Pastor K. Bonsu said:


> it's been seven years since I started searching on how to join the mason family but yet, I couldn't find a way. I have located some of the meeting places in Ghana but I couldn't get access to the place. please lead me through.



Visit http://grandlodgeofghana.org/
Or whatsapp me on+1 854-529-2928 for assistance


----------



## LK600 (Sep 20, 2017)

But you did find a way to make two posts with the exact same statement?


----------



## Abidoye Aina (Oct 7, 2017)

Plz am looking for grand lodge temple in Lagos plzzzzz


----------



## Abidoye Aina (Oct 7, 2017)

Where is they location in Lagos as in the temple


----------



## CLewey44 (Oct 7, 2017)

http://prudencelodge.org/
http://prudencelodge.org/index.php/freemasonry/how-to-join


----------



## CLewey44 (Oct 7, 2017)

Abidoye Aina said:


> Where is they location in Lagos as in the temple



http://prudencelodge.org/index.php/freemasonry/how-to-join
http://prudencelodge.org/

There is a telephone number at the bottom of these pages. Give it a shot.


----------



## coachn (Oct 8, 2017)

Pastor K. Bonsu said:


> it's been seven years since I started searching on how to join the mason family but yet, I couldn't find a way. I have located some of the meeting places in Ghana but I couldn't get access to the place. please lead me through.
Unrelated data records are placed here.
/-- The rows of B as numbers (R228). (assumption 54, DESIGN CHOICE) -/
def bRows (c : Cluster) (r : MReq) (h : Shape) (wb : Nat) : List Nat :=
  let b := r.regs.getD 1 {}
  (List.range h.k).map (fun k =>
    let a := b.nat + k * highStride (r.regs.getD 3 {})
    let n := ceilDiv (h.n * wb) 8
    bytesToNat ((List.range n).map (fun i => if sideOf b = .bstage then bstageRead c (a + i) else damaskRead c (a + i))))

/-- The scales of an array, rows of `n` (R234); one that is invalid gives none (R194). -/
def scaleRow (c : Cluster) (code a n : Nat) : Option (List FV) :=
  (List.range n).mapM (fun i =>
    if e8Code code then scaleE8 (Memory.read c.mem.cells (a + i)).toNat
    else scale32 (bytesToNat (Memory.readN c.mem.cells (a + 4 * i) 4)))

/-- A scale array of `rows` rows of `n`. -/
def scaleArray (c : Cluster) (code a stride rows n : Nat) : Option (List (List FV)) :=
  (List.range rows).mapM (fun i => scaleRow c code (a + i * stride) n)

/-- The value 1.0. -/
def oneFV : FV := .fin false 1 0

/-- RoundNE(sA · sB) in binary32 (R195). -/
def scaleProduct (a b : FV) : Nat × Ev := roundOp (.ieee f32) 0 (a.mul b)

/-- Whether an array request reads the Damask slice as its B operand. -/
def readsDamask (r : MReq) (w : BitVec 32) : Bool :=
  match r.kind with
  | 1 | 2 => let h := mmShape (r.regs.getD 2 {}); decide (h.m ≠ 0) && decide (h.n ≠ 0) && decide (h.k ≠ 0) && decide (sideOf (r.regs.getD 1 {}) = .damask)
  | 7 | 8 => decide (bits (r.regs.getD 3 {}).nat 7 0 ≠ 0) && decide (ctxAcc w = 0) && !ctxSA w && !ctxSB w && (r.regs.getD 2 {}).tag
  | _ => false

/-- MM and MMZ performed: the state, the token's code and progress, the late fault (R235). (assumption 27, DEDUCED) -/
def mmPerform (s : State) (core : Nat) (r : MReq) : State × Nat × Nat × Option Cause :=
  let c := s.core core
  let cl := s.cluster (clusterOf core)
  let w := c.fmtNow
  let h := mmShape (r.regs.getD 2 {})
  let zeros := (List.range h.m).flatMap (fun i => (List.range h.n).map (fun n => (tileKey (h.row0 + i) (h.col0 + n), 0)))
  let base := if r.kind = 2 then tileWrite c zeros else c
  if h.m = 0 ∨ h.n = 0 then (s, 0, 0, none)
  else if h.k = 0 then (s.setCore core base, 0, 0, none)
  else if r.grant = 3 then (s, 6, 0, some .damask)
  else
    let j := h.blocks
    let sa := if ctxSA w then scaleArray cl (ctxA w) (r.lb + (r.regs.getD 4 {}).nat) (lowStride (r.regs.getD 6 {})) h.m j else some []
    let sb := if ctxSB w then scaleArray cl (ctxB w) (r.lb + (r.regs.getD 5 {}).nat) (highStride (r.regs.getD 6 {})) j h.n else some []
    match sa, sb with
    | some sa, some sb =>
      let rows := aRows cl r h (matFmt (ctxA w)).bits
      let brows := bRows cl r h (matFmt (ctxB w)).bits
      let res := (List.range h.m).flatMap (fun i => (List.range h.n).map (fun n =>
        let sc := fun (b : Nat) => scaleProduct (if ctxSA w then (sa.getD i []).getD b oneFV else oneFV) (if ctxSB w then (sb.getD b []).getD n oneFV else oneFV)
        let key := tileKey (h.row0 + i) (h.col0 + n)
        (key, accElement w (tileAt base (h.row0 + i) (h.col0 + n)) (rows.getD i 0) n brows sc j 0)))
      let ev := (res.foldl (fun (a : Ev) x => (a.add x.2.2).once) {})
      (countEv (s.setCore core (tileWrite base (res.map (fun x => (x.1, x.2.1))))) r.tid ev, 0, j, none)
    | _, _ => (s, 6, 0, some .scale)

/-! ## MDRAIN (R238, R239) -/

/-- Fields of G[s+2] of MDRAIN. -/
def drainShape (v : Val) : Shape :=
  let x := v.nat
  { m := bits x 7 0, n := bits x 15 8, k := 0, row0 := bits x 22 16, col0 := bits x 30 24 }
def drainFmt (v : Val) : Nat := bits v.nat 34 32
def drainClear (v : Val) : Bool := bitAt v.nat 40

/-- Output bits of an element of a drain format. -/
def drainBits (f : Nat) : Nat := match f with | 0 => 32 | 1 => 16 | 2 => 8 | 3 => 4 | 4 => 8 | _ => 32
/-- Whether a drain format writes scales, and the bytes of each. -/
def drainScaled (f : Nat) : Bool := decide (2 ≤ f ∧ f ≤ 4)
def drainScaleBytes (f : Nat) : Nat := if f = 2 then 4 else 1
/-- Whether a drain format goes with an accumulator (R238). -/
def drainAccepts (f acc : Nat) : Bool := decide (f = 0) || (decide (f = 5) && decide (acc = 1)) || (decide (1 ≤ f ∧ f ≤ 4) && decide (acc = 0))

/-- The registers of MDRAIN's group that it does not read (R238, R239): the scale destination but for formats 2 to 4; both destinations
of an empty drain; with a refused shape or format, all but the shape. (assumption 83, DEDUCED) -/
def drainUnread (t : Thread) (r : Reg) : List Reg :=
  let h := drainShape (t.reg (r + 2))
  let f := drainFmt (t.reg (r + 2))
  let none := decide (h.m = 0 ∨ h.n = 0)
  let skip := fun (i : Nat) => match i with
    | 0 => none
    | 1 => none || !drainScaled f
    | _ => false
  ((List.range 4).filter (fun i => ((!h.inTile || decide (f > 5)) && decide (i ≠ 2)) || skip i)).map (fun i => r + BitVec.ofNat 6 i)

/-- MDRAIN at issue (R239); the group's bindings are tested before the matrix unit's service. (assumption 82, DESIGN CHOICE;
assumption 83, DEDUCED) -/
def execMdrain (q : Pre) (d r : Reg) (s : State) : Step :=
  issue q { base := baseParcel (.mdrain q d r), rgroups := [(r, 4)], writes := [d], unread := drainUnread s.t r }
    (fun s => do
      let base := baseParcel (.mdrain q d r)
      matrixService s base
      writeCheck s d
      let g := fun (i : BitVec 6) => s.t.reg (r + i)
      let h := drainShape (g 2)
      let f := drainFmt (g 2)
      if !h.inTile ∨ f > 5 then completeNow q 4 base s d 5 1 0
      else do
        if h.m = 0 ∨ h.n = 0 then pure ()
        else do
          rowsCheck (fun a n => checkLocal s s.cur r.toNat (g 0) a.toNat n false true) (g 0).nat (lowStride (g 3) : Int) h.m (ceilDiv (h.n * drainBits f) 8)
          if drainScaled f then
            rowsCheck (fun a n => checkLocal s s.cur (r + 1).toNat (g 1) a.toNat n false true) (g 1).nat (highStride (g 3) : Int) h.m (ceilDiv h.n 32 * drainScaleBytes f)
          else pure ()
        queuePlace s
        let (s1, seq) ← takeRing q 4 base s
        pure (enqueueM (markToken s1 d seq 2) (mreq s 3 d.toNat seq (groupVals s.t r 4)))) s

/-- The largest finite magnitude of a block, as a ratio; 0 when there is none. -/
def blockMax (vs : List FV) : Nat × Int :=
  vs.foldl (fun a v => match v with
    | .fin _ m e => if m = 0 then a else if a.1 = 0 then (m, e) else
        (let u := min e a.2; if m * 2 ^ (e - u).toNat > a.1 * 2 ^ (a.2 - u).toNat then (m, e) else a)
    | _ => a) (0, 0)
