-- ==== Sys2Proof/Machine/Seam.lean ====
section
/-!
DEFINITION. Seams and panels (R308 to R320): SEAM, PANEL, SEAMEND, SPOS, SRESUME; the stream a head forwards and the order in which
its members execute it; and the event rows SEAM_FORWARD, SEAMFRAY and SEAMEND_HEAD_COMPLETE.
-/
namespace Sys2Proof.Machine

/-! ## Forming (R314) -/

/-- SEAMPOS (R316). -/
def seamposOf (m : Seam) : W64 :=
  BitVec.ofNat 64 (m.skew * 2 ^ 48 + m.nrows * 2 ^ 40 + m.ncols * 2 ^ 32 + (m.row + m.col) * m.skew * 2 ^ 16 + m.row * 2 ^ 8 + m.col)

/-- The positions of the members other than the head: row and column. -/
def seamPlaces (nr nc : Nat) : List (Nat × Nat) :=
  ((List.range nr).flatMap (fun r => (List.range nc).map (fun c => (r, c)))).filter (fun p => decide (p ≠ (0, 0)))

/-- The core of a member. -/
def seamCore (s : State) (p : Nat × Nat) : Nat := coreAt (dieOf s.curCore) (xOf s.curCore + p.2) (yOf s.curCore + p.1)

/-- Whether a core can hold a member (R314). -/
def memberFits (s : State) (core : Nat) : Bool :=
  !s.fused.contains core && s.b.clusters.contains (clusterOf core) && !s.b.departing.contains (clusterOf core) && decide ((s.thread (core * 4)).occ = .empty) &&
  decide (freeEntries s core ≥ s.t.allot)

/-- A member of the current thread's seam (R162, R314). (assumption 36, DEDUCED) -/
def memberOf (s : State) (m : Seam) : Thread :=
  let t := s.t
  { occ := .resident, bolt := t.bolt, launch := t.launch, block := t.block
    regs := t.regs.filter (fun p => (Map.find t.binds p.1).isNone)
    flags := t.flags, pc := t.pc, ecap := t.ecap, allot := t.allot, mode := t.mode, check := t.check, seamed := true
    tvec := t.tvec, frm := t.frm, pol := t.pol, qclass := t.qclass, gslot := t.gslot, tidx := t.tidx, blockReg := t.blockReg
    seampos := seamposOf m, seam := some m, blockedAt := s.gtime }

/-- Columns, rows and skew of a shape (R314). -/
def shapeCols (x : Nat) : Nat := bits x 5 0
def shapeRows (panel : Bool) (x : Nat) : Nat := if panel then bits x 13 8 else 1
def shapeSkew (x : Nat) : Nat := bits x 19 16

/-- The status of SEAM and PANEL on a shape (R314). -/
def seamStatus (s : State) (panel : Bool) (x : Nat) : W64 :=
  let nc := shapeCols x
  let nr := shapeRows panel x
  let sk := shapeSkew x
  if nc < 1 ∨ nc > 32 ∨ nr < 1 ∨ nr > 32 ∨ sk < 1 ∨ sk > 8 then 2
  else if slotOf s.cur ≠ 0 ∨ xOf s.curCore + nc > 32 ∨ yOf s.curCore + nr > 32 ∨ (seamPlaces nr nc).any (fun p => !memberFits s (seamCore s p)) then 1
  else 0

/-- Whether SEAM or PANEL may read the registers it copies: unless its shape, where that register shows it, forms nothing. -/
def mayForm (s : State) (panel : Bool) (r : Reg) : Bool :=
  (Map.find s.t.binds r.toNat).isSome || decide (seamStatus s panel (s.t.reg r).nat = 0)

/-- The registers that SEAM and PANEL copy: g1 to g(A-1), those bound apart (R314); a result that is still to come to one of them is
waited for, as by any instruction that reads it (R57, R138). -/
def copiedRegs (t : Thread) : List Reg :=
  ((List.range (t.allot - 1)).map (fun i => BitVec.ofNat 6 (i + 1))).filter (fun r => (Map.find t.binds r.toNat).isNone)

/-- The flags f0 to f7. -/
def allFlags : List Flag := (List.range 8).map (BitVec.ofNat 3)

/-- SEAM and PANEL (R314). -/
def seamForm (i : Instr) (q : Pre) (panel : Bool) (d r : Reg) (s : State) : Step :=
  let forms := mayForm s panel r
  issue q { base := baseParcel i, reads := [r], writes := [d], implied := if forms then copiedRegs s.t else [], rflags := if forms then allFlags else []
            noSeam := true }
    (fun s => do
      let (s1, v) ← readReg s r
      let st := seamStatus s panel v.nat
      if st ≠ 0 then writeW s1 d st
      else
        let nc := shapeCols v.nat
        let nr := shapeRows panel v.nat
        let sk := shapeSkew v.nat
        let s2 ← writeW s1 d 0
        let at_ := fun (p : Nat × Nat) => ({ head := s.cur, row := p.1, col := p.2, ncols := nc, nrows := nr, skew := sk } : Seam)
        let places := seamPlaces nr nc
        let s3 := places.foldl (fun s' p =>
          let tid := seamCore s p * 4
          s'.setThread tid { memberOf s2 (at_ p) with traced := (s'.thread tid).traced }) s2
        let s4 := (groupsOf s2.t).foldl (fun s' j => joinGroup s' s2.t.bolt j places.length) s3
        let s5 := match Map.find s4.blocks s2.t.block with
          | some b => { s4 with blocks := Map.set s4.blocks s2.t.block { b with live := b.live + places.length } }
          | none => s4
        pure (s5.setT { s5.t with seamed := true, seampos := seamposOf (at_ (0, 0)), seam := some (at_ (0, 0)), strm := some {} })) s
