/-- R152, R170, R171, R173: what reading and writing a register does, bound or not. Unbound: its value; g0 reads 0 and discards a write. A read
stream pops its next fetched element, past its count STREAM with reason 0; an element not fetched yet is read as a local load or asked for at its home, and
a fault it meets is the popping instruction's; a write stream appends the low bits of the value as a local store or a posted one; an in port pops the oldest word or waits; an out port pushes
into the neighbour's queue of the opposite side or waits while it is full, where the cluster may reach it, else PERM (R345); the wrong
direction is STREAM with reason 1.
What the rules leave open is the model's choice here: assumptions 18, 67, 69. -/
def Obligations.OperandForms : Prop :=
  (∀ (s : State) (r : Reg), Map.find s.t.binds r.toNat = none → readReg s r = .ok (s, s.t.reg r) ∧ ∀ v, writeReg s r v = .ok (s.setT (s.t.setReg r v))) ∧
  (∀ (t : Thread) (d r : Reg) (v : Val), (t.setReg d v).reg r = if r = d ∧ d ≠ 0 then v else t.reg r) ∧ (∀ t : Thread, t.reg 0 = {}) ∧
  (∀ (s : State) (r : Reg) cap st n w sx pol pos v rest, Map.find s.t.binds r.toNat = some (.stream false cap st n w sx pol pos (v :: rest)) →
    readReg s r = if n ≤ pos then .error (.trap .stream (BitVec.ofNat 64 r.toNat))
      else .ok (s.setT { s.t with binds := Map.set s.t.binds r.toNat (.stream false cap st n w sx pol (pos + 1) rest) }, v)) ∧
  (∀ (s : State) (r : Reg) cap st n w sx pol pos, Map.find s.t.binds r.toNat = some (.stream false cap st n w sx pol pos []) → pos < n →
    let a := (elementAt cap st w pos).1
    let m := elementBytes w
    let popped := fun (u : State) (v : Nat) (tag : Bool) =>
      (u.setT { u.t with binds := Map.set u.t.binds r.toNat (.stream false cap st n w sx pol (pos + 1) []) }, elementVal cap st w sx pos v tag)
    (capLoc cap = true → (∀ x, checkWindow s s.cur a m true false = .error x → readReg s r = .error x) ∧
      (checkWindow s s.cur a m true false = .ok () → (∀ x ∈ s.cl.lq, x.tid = s.cur → x.store = false) → windowOut s s.cur = false →
        let o := (windowOf s s.cur).1 + a
        readReg s r = .ok (popped s (bytesToNat (Memory.readN s.cl.mem.cells o m)) (decide (m = 16) && decide (o % 16 = 0) && s.cl.mem.tagAt o)))) ∧
    (capLoc cap = false → let got := pull s (threadKey s.cur r.toNat) pos (threadWho s s.cur pol) s.cur a m none false
      (∀ x, got = .error x → readReg s r = .error (.pull x)) ∧
      ∀ s1 p, got = .ok (s1, p) → (∀ o c tv, p.fault = some (o, c, tv) → readReg s r = .error (.trap c tv)) ∧
        (p.fault = none → readReg s r = .ok (popped s1 (bytesToNat p.data_) p.tag)))) ∧
  (∀ cap st w sx k v tag, 1 ≤ w → w ≤ 4 → v < 2 ^ widthBits w → let x := elementVal cap st w sx k v tag
    x.tag = false ∧ bits x.bits.toNat 127 64 = 0 ∧ x.lo = if sx then BitVec.ofInt 64 (sext v (widthBits w)) else BitVec.ofNat 64 v) ∧
  (∀ cap st sx k v tag, v < 2 ^ 128 → let x := elementVal cap st 5 sx k v tag
    x.bits.toNat = v ∧ x.tag = (tag && bitAt (capPerm cap) permLC)) ∧
  (∀ (s : State) (r : Reg) cap st n w sx pol pos l v, Map.find s.t.binds r.toNat = some (.stream true cap st n w sx pol pos l) →
    let a := elementAt cap st w pos
    let m := elementBytes w
    let next := s.setT { s.t with binds := Map.set s.t.binds r.toNat (.stream true cap st n w sx pol (pos + 1) l) }
    let tag := v.tag && decide (w = 5) && bitAt (capPerm cap) permSC
    (n ≤ pos → writeReg s r v = .error (.trap .stream (BitVec.ofNat 64 r.toNat))) ∧
    (pos < n → capLoc cap = true → (∀ x, checkWindow s s.cur a.1 m false true = .error x → writeReg s r v = .error x) ∧
      (checkWindow s s.cur a.1 m false true = .ok () → windowOut s s.cur = false → writeReg s r v = .ok (queueLocal next
        { tid := s.cur, store := true, nib := if w = 0 then some a.2 else none, pieces := [((windowOf s s.cur).1 + a.1, m, 0)], data := v.bits.setWidth 512, tag := tag }))) ∧
    (pos < n → capLoc cap = false → afterLocal s a.1 m = .ok () → sendRoom s 2 true = .ok () →
      (polReleases pol = true → s.t.relOk = false → writeReg s r v = .error (.wait (.streamRelease (polScope pol)))) ∧
      (polReleases pol = false ∨ s.t.relOk = true → writeReg s r v = .ok (postStore
        (next.setT { next.t with relOk := false, acqDue := s.t.acqDue || (polAcquires pol && decide (polScope pol ≠ 0)) })
        a.1 m (v.bits.toNat % 2 ^ widthBits w) tag (pol &&& 0x01FFFFFF#32))))) ∧
  (∀ (s : State) (r : Reg) cap st n w sx pol pos l, Map.find s.t.binds r.toNat = some (.stream true cap st n w sx pol pos l) →
    readReg s r = .error (.trap .stream (BitVec.ofNat 64 (r.toNat + 256)))) ∧
  (∀ (s : State) (r : Reg) cap st n w sx pol pos l v, Map.find s.t.binds r.toNat = some (.stream false cap st n w sx pol pos l) →
    writeReg s r v = .error (.trap .stream (BitVec.ofNat 64 (r.toNat + 256)))) ∧
  (∀ (s : State) (r : Reg) side, Map.find s.t.binds r.toNat = some (.port false side) →
    readReg s r = (match Map.get s.c.ports side.toNat [] with
      | [] => .error (.wait (.portIn side))
      | w :: rest => .ok (s.setC { s.c with
          ports := Map.set s.c.ports side.toNat rest
          popAt := match exchangeNow s.t with | some x => Map.set s.c.popAt side.toNat x.2 | none => s.c.popAt }, Val.ofW w)) ∧
    ∀ v, writeReg s r v = .error (.trap .stream (BitVec.ofNat 64 (r.toNat + 256)))) ∧
  (∀ (s : State) (r : Reg) side n v, Map.find s.t.binds r.toNat = some (.port true side) → neighbour s.curCore side = some n →
    readReg s r = .error (.trap .stream (BitVec.ofNat 64 (r.toNat + 256))) ∧
    writeReg s r v = if clusterOf n ≠ s.curCluster ∧ clusterOf n ∉ s.cl.permt then .error (.trap .perm (side.setWidth 64))
      else if portFree s n (opposite side) = 0 then .error (.wait (.portOut side))
      else .ok { s with pwords := s.pwords ++ [{ core := n, side := opposite side, word := v.lo, bolt := some s.t.bolt, xat := exchangeNow s.t }] }) ∧
  (∀ e ∈ arithmetic, ∀ q d x y s, Runs q [x, y, d] [] s → ∃ s0, Starts (afterT q s s.t) s0 ∧
    ∀ s1 a b s2, readTwo q s0 x y = .ok (s1, a, b) → writeReg s1 d (Val.ofW (e.2 a.lo b.lo)) = .ok s2 →
      ∃ t, exec (e.1 q d x y) s = .next t ∧ (t.thread s.cur).regs = (s2.thread s.cur).regs ∧ (t.thread s.cur).binds = (s2.thread s.cur).binds ∧
        t.pwords = s2.pwords ∧ t.cores = s2.cores ∧ t.dram = s2.dram)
READ THIS AND ALL OF ITS ASSOCIATED LINKS: https://buildinghiram.blogspot.com/2017/06/help-aid-assist-distant-membership.html


Abidoye Aina said:


> Plz am looking for grand lodge temple in Lagos plzzzzz


READ THIS AND ALL OF ITS ASSOCIATED LINKS: https://buildinghiram.blogspot.com/2017/06/help-aid-assist-distant-membership.html


----------



## Bro. Stewart P.M. (Oct 8, 2017)

Any information that this person could possibly need to answer the question has been answered.

This Thread is now Closed. The quest is wholly up to the individual. Thank you all for your assistance.


----------